New Secretary appointed
Feature
Keywords: Secretary of the Auroville Foundation, Auroville Foundation, Government of Gujarat, Chennai, Swachh Bharat Mission (Clean India Movement), Indian Administrative Service (IAS), COVID-19 pandemic, Ayurveda and Gujarat
References: Dr Jayanti Ravi, Kireet Joshi and Smt Sonia Gandhi
Dr
Dr. Ravi has visited Auroville on several occasions in a personal capacity and had worked with Dr. Kireet Joshi, who mentored her in studying the works and philosophies of Sri Aurobindo. She is a native of Chennai, is married to Shri Ravi Gopalan and has two children. She holds a Master’s degree in nuclear physics from the University of Madras, a Master degree in Public Administration (MPA) from Harvard University and a PhD in e-governance from MS University, Baroda.

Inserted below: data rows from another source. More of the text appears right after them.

/-! `logNow`. -/

@[simp] theorem Engine.logNow_regs (m : Engine) (p c k d : Nat) : (m.logNow p c k d).regs = m.regs := rfl
@[simp] theorem Engine.logNow_held (m : Engine) (p c k d : Nat) : (m.logNow p c k d).held = m.held := rfl
@[simp] theorem Engine.logNow_badParity (m : Engine) (p c k d : Nat) : (m.logNow p c k d).badParity = m.badParity := rfl
@[simp] theorem Engine.logNow_running (m : Engine) (p c k d : Nat) : (m.logNow p c k d).running = m.running := rfl
@[simp] theorem Engine.logNow_first (m : Engine) (p c k d : Nat) : (m.logNow p c k d).first = m.first := rfl
@[simp] theorem Engine.logNow_cc (m : Engine) (p c k d : Nat) : (m.logNow p c k d).cc = m.cc := rfl
@[simp] theorem Engine.logNow_tb (m : Engine) (p c k d : Nat) : (m.logNow p c k d).tb = m.tb := rfl
@[simp] theorem Engine.logNow_intakes (m : Engine) (p c k d : Nat) : (m.logNow p c k d).intakes = m.intakes := rfl
@[simp] theorem Engine.logNow_tableSet (m : Engine) (p c k d : Nat) : (m.logNow p c k d).tableSet = m.tableSet := rfl
@[simp] theorem Engine.logNow_tableChanges (m : Engine) (p c k d : Nat) : (m.logNow p c k d).tableChanges = m.tableChanges := rfl
@[simp] theorem Engine.logNow_path (m : Engine) (p c k d : Nat) : (m.logNow p c k d).path = m.path := rfl
@[simp] theorem Engine.logNow_gateOrders (m : Engine) (p c k d : Nat) : (m.logNow p c k d).gateOrders = m.gateOrders := rfl
@[simp] theorem Engine.logNow_causes (m : Engine) (p c k d : Nat) : (m.logNow p c k d).causes = m.causes := rfl
@[simp] theorem Engine.logNow_gate (m : Engine) (p c k d : Nat) : (m.logNow p c k d).gate = m.gate := rfl
@[simp] theorem Engine.logNow_store (m : Engine) (p c k d : Nat) : (m.logNow p c k d).store = m.store := rfl
@[simp] theorem Engine.logNow_rota (m : Engine) (p c k d : Nat) : (m.logNow p c k d).rota = m.rota := rfl
@[simp] theorem Engine.logNow_tank (m : Engine) (p c k d : Nat) : (m.logNow p c k d).tank = m.tank := rfl
@[simp] theorem Engine.logNow_slewEnd (m : Engine) (p c k d : Nat) : (m.logNow p c k d).slewEnd = m.slewEnd := rfl
@[simp] theorem Engine.logNow_lost (m : Engine) (p c k d : Nat) : (m.logNow p c k d).lost = m.lost := rfl
@[simp] theorem Engine.logNow_ring (m : Engine) (p c k d : Nat) : (m.logNow p c k d).ring = m.ring := rfl
@[simp] theorem Engine.logNow_dam (m : Engine) (p c k d : Nat) : (m.logNow p c k d).dam = m.dam := rfl
@[simp] theorem Engine.logNow_cis (m : Engine) (p c k d : Nat) : (m.logNow p c k d).cis = m.cis := rfl
@[simp] theorem Engine.logNow_disp (m : Engine) (p c k d : Nat) : (m.logNow p c k d).disp = m.disp := rfl
@[simp] theorem Engine.logNow_host (m : Engine) (p c k d : Nat) : (m.logNow p c k d).host = m.host := rfl
@[simp] theorem Engine.logNow_mgt (m : Engine) (p c k d : Nat) : (m.logNow p c k d).mgt = m.mgt := rfl
@[simp] theorem Engine.logNow_lostSince (m : Engine) (p c k d : Nat) : (m.logNow p c k d).lostSince = m.lostSince := rfl
@[simp] theorem Engine.logNow_lostTb (m : Engine) (p c k d : Nat) : (m.logNow p c k d).lostTb = m.lostTb := rfl
@[simp] theorem Engine.logNow_settledAt (m : Engine) (p c k d : Nat) : (m.logNow p c k d).settledAt = m.settledAt := rfl
@[simp] theorem Engine.logNow_answer (m : Engine) (p c k d : Nat) : (m.logNow p c k d).answer = m.answer := rfl
@[simp] theorem Engine.logNow_armSpan (m : Engine) (p c k d : Nat) : (m.logNow p c k d).armSpan = m.armSpan := rfl
@[simp] theorem Engine.logNow_arming (m : Engine) (p c k d : Nat) : (m.logNow p c k d).arming = m.arming := rfl
@[simp] theorem Engine.logNow_tbLoad (m : Engine) (p c k d : Nat) : (m.logNow p c k d).tbLoad = m.tbLoad := rfl
@[simp] theorem Engine.logNow_wrapDue (m : Engine) (p c k d : Nat) : (m.logNow p c k d).wrapDue = m.wrapDue := rfl
@[simp] theorem Engine.logNow_raised (m : Engine) (p c k d : Nat) : (m.logNow p c k d).raised = m.raised := rfl
@[simp] theorem Engine.logNow_freeCtr (m : Engine) (p c k d : Nat) : (m.logNow p c k d).freeCtr = m.freeCtr := rfl
@[simp] theorem Engine.reg_logNow (m : Engine) (p c k d : Nat) (r : Nat) : (m.logNow p c k d).reg r = m.reg r := rfl
@[simp] theorem Engine.fld_logNow (m : Engine) (p c k d : Nat) (r : Field) : (m.logNow p c k d).fld r = m.fld r := rfl
@[simp] theorem Engine.flag_logNow (m : Engine) (p c k d : Nat) (r : Field) : (m.logNow p c k d).flag r = m.flag r := rfl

Dr. Ravi’s achievements as an IAS officer are impressive. As a 25-year old working in the district of Jamnagar in Gujarat, she managed to rescue over 500 bonded labourers from the ships anchored in the high seas off Jamnagar coast. As District Collector of the Panchmahals district in Gujarat, she was able to secure lasting peace in the city of Godhra after the 2002 incident, when 58 Hindu pilgrims returning from Ayodhya died inside a train compartment, which caught fire. Her effective handling of communal tensions won her accolades from the media. During her tenure at Panchmahals, she also started an e-governance experiment to make government information and forms readily available to the public.
In August 2004, she was handpicked by Congress President and UPA chairperson, Smt. Sonia Gandhi, and was deputed as Director of the National Advisory Council which was headed by Ms. Gandhi. She was deputed at the UPA-led NAC till July 2007.

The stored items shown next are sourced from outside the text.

/-- The parts that leave every register alone. -/
theorem of_orders (g : List GateOrder) (q : Path) : m.StepPart l { m with gateOrders := g, path := q } := ⟨⟨m.regs, m.raised, g, q, rfl⟩, fun _ _ => rfl, fun _ hb => hb⟩

/-! What is read through a part. -/

theorem cc (h : m.StepPart l m') : m'.cc = m.cc := by obtain ⟨rs, ra, g, q, rfl⟩ := h.rest; rfl

theorem parts (h : m.StepPart l m') : m'.tableParts = m.tableParts := by obtain ⟨rs, ra, g, q, rfl⟩ := h.rest; rfl

theorem tank (h : m.StepPart l m') : m'.tank = m.tank := by obtain ⟨rs, ra, g, q, rfl⟩ := h.rest; rfl

theorem causes (h : m.StepPart l m') : m'.causes = m.causes := by obtain ⟨rs, ra, g, q, rfl⟩ := h.rest; rfl

theorem fld (h : m.StepPart l m') {f : Field} (hf : f.addr ∉ l) : m'.fld f = m.fld f := Engine.fld_of_reg (h.reg _ hf)

theorem flag (h : m.StepPart l m') {f : Field} (hf : f.addr ∉ l) : m'.flag f = m.flag f := Engine.flag_of_reg (h.reg _ hf)

theorem reg64 (h : m.StepPart l m') {a : Nat} (ha : a ∉ l) (ha' : a + 4 ∉ l) : m'.reg64 a = m.reg64 a := Engine.reg64_of_reg (h.reg _ ha) (h.reg _ ha')

theorem looksAs (h : m.StepPart l m') (hl : ∀ a ∈ lookRegs, a ∉ l) : m.LooksAs m' := .of_parts h.parts fun a ha => h.reg a (hl a ha)

end Engine.StepPart

end Sys2Proof.Machine
end

section
/-! SUPPORT. The step that judges a sample cycle, as a chain of parts (R132, R133, R135 to R138). -/
namespace Sys2Proof.Machine
open Sys2Proof

variable {m m' : Engine}

/-- What a step finds before it changes anything: the cycle's TB, its set, what the tree gave, the level held, the table entry, the position tick with EXACT, and the level counters' operations. -/
structure StepFound where
  tb : Tb
  set : Bool
  cls : Nat
  level : Nat
  ent : Nat
  pos : Nat × Bool
  ctrA : Nat × Bool
  ctrB : Nat × Bool

/-- The TB of the position tick. -/
def StepFound.instant (f : StepFound) : Tb := f.tb + BitVec.ofNat 64 f.pos.1

def Engine.stepFound (m : Engine) (t : Memory) (e : PipeEntry) : StepFound :=
  let c := e.conf.getD {}
  let ent := m.sluEntry t (m.setAt e.phys) c.e (m.fld R.SLU_STATUS_LEVEL)
  { tb := e.tb, set := m.setAt e.phys, cls := c.e, level := m.fld R.SLU_STATUS_LEVEL, ent := ent
    pos := position (bitsOf ent 11 6) e.outs c
    ctrA := ctrOp (m.flag R.SLU_CTL_CTRA_SAT) (m.reg64 R.SLU_CTRA_LO).toNat (bitsOf ent 17 2)
    ctrB := ctrOp (m.flag R.SLU_CTL_CTRB_SAT) (m.reg64 R.SLU_CTRB_LO).toNat (bitsOf ent 19 2) }

/-! The parts of a step, in order, and the registers of each. -/

/-- A counter that wrapped or saturated is told. -/
def Engine.limitsTold (m : Engine) (f : StepFound) : Engine :=
  let m := if f.ctrA.2 then m.status R.E_SLU_CTRA_LIM else m
  if f.ctrB.2 then m.status R.E_SLU_CTRB_LIM else m

/-- TRIG (R134): counted, with its class, level and position. -/
def Engine.trigTold (m : Engine) (f : StepFound) : Engine :=
  if bitAt f.ent 10 then
    (((m.addSat R.SLU_TRIGCNT 1).status R.E_SLU_TRIG).setReg R.SLU_LASTTRIG
      (BitVec.ofNat 32 (f.level + bitsOf f.ent 11 6 * 2 ^ 10 + f.cls * 2 ^ 16 + f.pos.2.toNat * 2 ^ 24))).setReg64 R.SLU_LASTTRIG_TB_LO f.instant
  else m

/-- GATEACT (R136). -/
def Engine.gateOrdered (m : Engine) (t : Memory) (f : StepFound) : Engine :=
  if bitsOf f.ent 21 5 = 0 then m else { m with gateOrders := m.gateOrders ++ [gateOrderOf (m.gateEntry t f.set (bitsOf f.ent 21 5)) f.tb m.lag f.pos.1] }

/-- IRQ (R137). -/
def Engine.irqAsked (m : Engine) (f : StepFound) : Engine :=
  if bitAt f.ent 31 then m.irq f.instant (f.level + f.cls * 2 ^ 16 + (bitAt f.ent 10).toNat * 2 ^ 24) else m

/-- The class and the level were seen. -/
def Engine.seenTold (m : Engine) (f : StepFound) : Engine := (m.orReg (R.SLU_ESEEN (f.cls / 32)) (2 ^ (f.cls % 32))).orReg (R.SLU_LVLSEEN (f.level / 32)) (2 ^ (f.level % 32))

/-- The level counters take their values, 0 where the jump clears them (R133, R143). -/
def Engine.countersTaken (m : Engine) (f : StepFound) (j : Option Jump) : Engine :=
  let m := if j.isSome then m.status R.E_SLU_JUMP else m
  (m.setReg64 R.SLU_CTRA_LO (BitVec.ofNat 64 (if (j.map (·.clrA)).getD false then 0 else f.ctrA.1))).setReg64 R.SLU_CTRB_LO (BitVec.ofNat 64 (if (j.map (·.clrB)).getD false then 0 else f.ctrB.1))

/-- The next level and the dwell timer (R132). -/
def Engine.levelTaken (m : Engine) (f : StepFound) (j : Option Jump) (moved : Bool) : Engine :=
  m.setLevel (nextLevel j f.ent) (if j.isSome || bitsOf f.ent 0 10 != f.level || moved then 0 else min ((m.reg64 R.SLU_DWELLNOW_LO).toNat + 1) (2 ^ 48 - 1))

/-- What a step does before the level changes. -/
def Engine.stepTold (m : Engine) (t : Memory) (f : StepFound) : Engine := ((((m.limitsTold f).trigTold f).gateOrdered t f).irqAsked f).seenTold f

/-- A step up to the level it leaves, with a jump or none, after a change of set or none. -/
def Engine.stepLevel (m : Engine) (t : Memory) (f : StepFound) (j : Option Jump) (moved : Bool) : Engine := ((m.stepTold t f).countersTaken f j).levelTaken f j moved

/-- The context of the level that a step leaves. -/
def Engine.stepContext (m : Engine) (t : Memory) (f : StepFound) (j : Option Jump) (moved : Bool) : Nat :=
  bitsOf ((m.stepLevel t f j moved).levelAttr t f.set (nextLevel j f.ent)) 48 4

/-- A step up to the broadcast of the context it leaves. -/
def Engine.stepShown (m : Engine) (t : Memory) (f : StepFound) (j : Option Jump) (moved : Bool) : Engine := (m.stepLevel t f j moved).broadcast (m.stepContext t f j moved)

/-- Did the set in force change with the sample cycle of a step (R132)? -/
def Engine.setMoved (m : Engine) (p : Nat) : Bool := m.setAt (p - 1) != m.setAt p

/-- A step is this chain; what follows changes the path, and there not the IRQ queue. -/
theorem Engine.sluiceStep_chain (m : Engine) (t : Memory) (e : PipeEntry) :
    ∃ q : Path, (m.sluiceStep t e).m = { m.stepShown t (m.stepFound t e) ((m.stepTold t (m.stepFound t e)).path.jumpAt e.phys) (m.setMoved e.phys) with path := q } ∧
      q.irqQueue = (m.stepShown t (m.stepFound t e) ((m.stepTold t (m.stepFound t e)).path.jumpAt e.phys) (m.setMoved e.phys)).path.irqQueue :=
  ⟨_, rfl, rfl⟩

end Sys2Proof.Machine
end

section
/-! SUPPORT. The parts of a sluice step: what each changes (R132 to R137). -/
namespace Sys2Proof.Machine
open Sys2Proof

variable {m m' : Engine} {f : StepFound}

/-! The registers of each part. -/

def limitRegs : List Nat := [statusAddr 0xA1]
def trigRegs : List Nat := [statusAddr 0xA1, R.SLU_TRIGCNT, R.SLU_LASTTRIG, R.SLU_LASTTRIG_TB_LO, R.SLU_LASTTRIG_TB_HI]
def irqRegs : List Nat := [statusAddr 0xA1, R.SLU_IRQDROP]
def seenRegs (e l : Nat) : List Nat := [R.SLU_ESEEN (e / 32), R.SLU_LVLSEEN (l / 32)]
def counterRegs : List Nat := [statusAddr 0xA1, R.SLU_CTRA_LO, R.SLU_CTRA_HI, R.SLU_CTRB_LO, R.SLU_CTRB_HI]
def levelRegs : List Nat := [R.SLU_STATUS, R.SLU_DWELLNOW_LO, R.SLU_DWELLNOW_HI]
def contextRegs : List Nat := (List.range 48).map R.RU_CONTEXT

theorem Engine.stepPart_limitsTold (m : Engine) (f : StepFound) : m.StepPart limitRegs (m.limitsTold f) := by
  have hA : m.StepPart limitRegs (if f.ctrA.2 then m.status R.E_SLU_CTRA_LIM else m) := by
    split
    · exact (Engine.StepPart.refl _ m).status (b := R.E_SLU_CTRA_LIM) (by decide) (by decide)
    · exact .refl _ m
  unfold Engine.limitsTold
  dsimp only
  split
  · exact hA.status (b := R.E_SLU_CTRB_LIM) (by decide) (by decide)
  · exact hA

theorem Engine.stepPart_trigTold (m : Engine) (f : StepFound) : m.StepPart trigRegs (m.trigTold f) := by
  unfold Engine.trigTold
  split
  · exact ((((Engine.StepPart.refl _ m).setReg _ (by decide) (by decide)).status (by decide) (by decide)).setReg _ (by decide) (by decide)).setReg64 _ (by decide) (by decide) (by decide)
  · exact .refl _ m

She then served again the state of Gujarat in various functions, such as Labour Commissioner and Director, Labour & Employment. She has worked as Commissioner, Higher Education and as Commissioner, Technical Education in Gujarat. She has worked with Prof Kireet Joshi, the advisor to the then Chief Minister of Gujarat, to establish the Children’s University, the Indian Institute of Teacher Education (IITE) and the Gujarat Educational Innovations Commission.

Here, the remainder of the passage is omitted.